*TASK ITEM*. Please give back only the lines below from the one containing "than before. -/" to the one containing "theorem StoreKeeps.refl (a", each repeated word for word, both ends included.

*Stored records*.
theorem CondGrows.trans {u v w : ConditionUnit} (h : CondGrows u v) (k : CondGrows v w) : CondGrows u w :=
  ⟨k.mask.trans h.mask, k.readIndex.trans h.readIndex, k.writeIndex.trans h.writeIndex, k.blockNumber.trans h.blockNumber,
    fun i x => k.occurred i (h.occurred i x), fun x => k.queue (h.queue x), fun x => k.ring (h.ring x)⟩

theorem occur_grows (u : ConditionUnit) (code : Nat) (record : List Word) (stands : Bool) :
    CondGrows u (u.occur code record stands) := by
  refine ⟨rfl, rfl, rfl, rfl, ?_, ?_, ?_⟩
  · intro i h
    simp [ConditionUnit.occur, h]
  · intro h
    simp only [ConditionUnit.occur]
    split
    · next c =>
      have := c.2.2.1
      simp
      omega
    · exact h
  · intro h hc
    have := h hc
    refine ⟨?_, this.2⟩
    simp only [ConditionUnit.occur]
    split
    · simp
    · exact this.1

theorem windowLoad_grows (u : ConditionUnit) (b a : Option WindowEntry) : CondGrows u (u.windowLoad b a) := by
  unfold ConditionUnit.windowLoad
  split
  · exact .refl u
  · exact ⟨rfl, rfl, rfl, rfl, fun _ h => h, fun _ => by simp, fun _ h => by simp at h⟩
  · exact ⟨rfl, rfl, rfl, rfl, fun _ h => h, id, id⟩
  · split
    · exact .refl u
    · exact ⟨rfl, rfl, rfl, rfl, fun _ h => h, id, id⟩

theorem raise_grows (c : Condition) (s : State) : CondGrows s.cond (raise c s).cond := by
  unfold raise
  simp only
  split
  · exact .refl _
  · exact occur_grows _ _ _ _

theorem schedule_grows (s : State) : CondGrows s.cond (scheduleStatus s).cond :=
  ⟨rfl, rfl, rfl, rfl, fun _ h => h, id, id⟩

/-- The bit of a condition that occurs while RESET is not asserted. -/
theorem raise_sets (c : Condition) (s : State) (h : s.phase ≠ .asserted) (i : Nat) (hc : c.code = i + 1) (hi : i < 20) :
    (raise c s).cond.occurred.getLsbD i = true := by
  simp [raise, h, ConditionUnit.occur, codeBit, hc, hi]

/-! ### The line store -/

@[simp] theorem modifyAt_length {α : Type} (f : α → α) (l : List α) (n : Nat) : (modifyAt f l n).length = l.length := by
  induction l generalizing n with
  | nil => rfl
  | cons x rest ih =>
    cases n with
    | zero => rfl
    | succ n => simp [modifyAt, ih]

/-- The element of a changed list. -/
theorem modifyAt_getD {α : Type} (f : α → α) (l : List α) (n m : Nat) (d : α) (h : n < l.length) :
    (modifyAt f l n).getD m d = if m = n then f (l.getD n d) else l.getD m d := by
  induction l generalizing n m with
  | nil => simp at h
  | cons x rest ih =>
    cases n with
    | zero => cases m <;> simp [modifyAt]
    | succ n =>
      cases m with
      | zero => simp [modifyAt]
      | succ m =>
        simp only [List.length_cons, Nat.add_lt_add_iff_right] at h
        simpa [modifyAt] using ih n m h

/-- The store keeps its number of entries, and no more withdrawn reads are counted than before. -/
structure StoreKeeps (a b : LineStore) : Prop where
  entries : b.entries.length = a.entries.length
  withdrawn : b.withdrawn.length ≤ a.withdrawn.length

theorem StoreKeeps.refl (a : LineStore) : StoreKeeps a a := ⟨rfl, Nat.le_refl _⟩

theorem StoreKeeps.trans {a b c : LineStore} (h : StoreKeeps a b) (k : StoreKeeps b c) : StoreKeeps a c :=
  ⟨k.entries.trans h.entries, Nat.le_trans k.withdrawn h.withdrawn⟩

theorem endFill_keeps (st : LineStore) (n : Nat) : StoreKeeps st (st.endFill n) :=
  ⟨rfl, by simpa [LineStore.endFill] using Nat.le_trans (List.length_filter_le _ _) (by simp)⟩

theorem voidEntry_keeps (st : LineStore) (n : Nat) : StoreKeeps st (st.voidEntry n) :=
  ⟨by simp [LineStore.voidEntry, LineStore.endFill], (endFill_keeps st n).withdrawn⟩

theorem voidFields_keeps (st : LineStore) (fs : List FieldNo) : StoreKeeps st (st.voidFields fs) := by
  unfold LineStore.voidFields
  generalize (List.range st.entries.length).filter _ = ns
  induction ns generalizing st with
  | nil => exact .refl st
  | cons n ns ih => exact (voidEntry_keeps st n).trans (ih _)

theorem complete_keeps (st : LineStore) (n : Nat) (o : EntryState) : StoreKeeps st (st.complete n o) :=
  ⟨by simp [LineStore.complete, LineStore.endFill], (endFill_keeps st n).withdrawn⟩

*ANSWER TO THE PROBLEM*.
/-- The store keeps its number of entries, and no more withdrawn reads are counted than before. -/
structure StoreKeeps (a b : LineStore) : Prop where
  entries : b.entries.length = a.entries.length
  withdrawn : b.withdrawn.length ≤ a.withdrawn.length

theorem StoreKeeps.refl (a : LineStore) : StoreKeeps a a := ⟨rfl, Nat.le_refl _⟩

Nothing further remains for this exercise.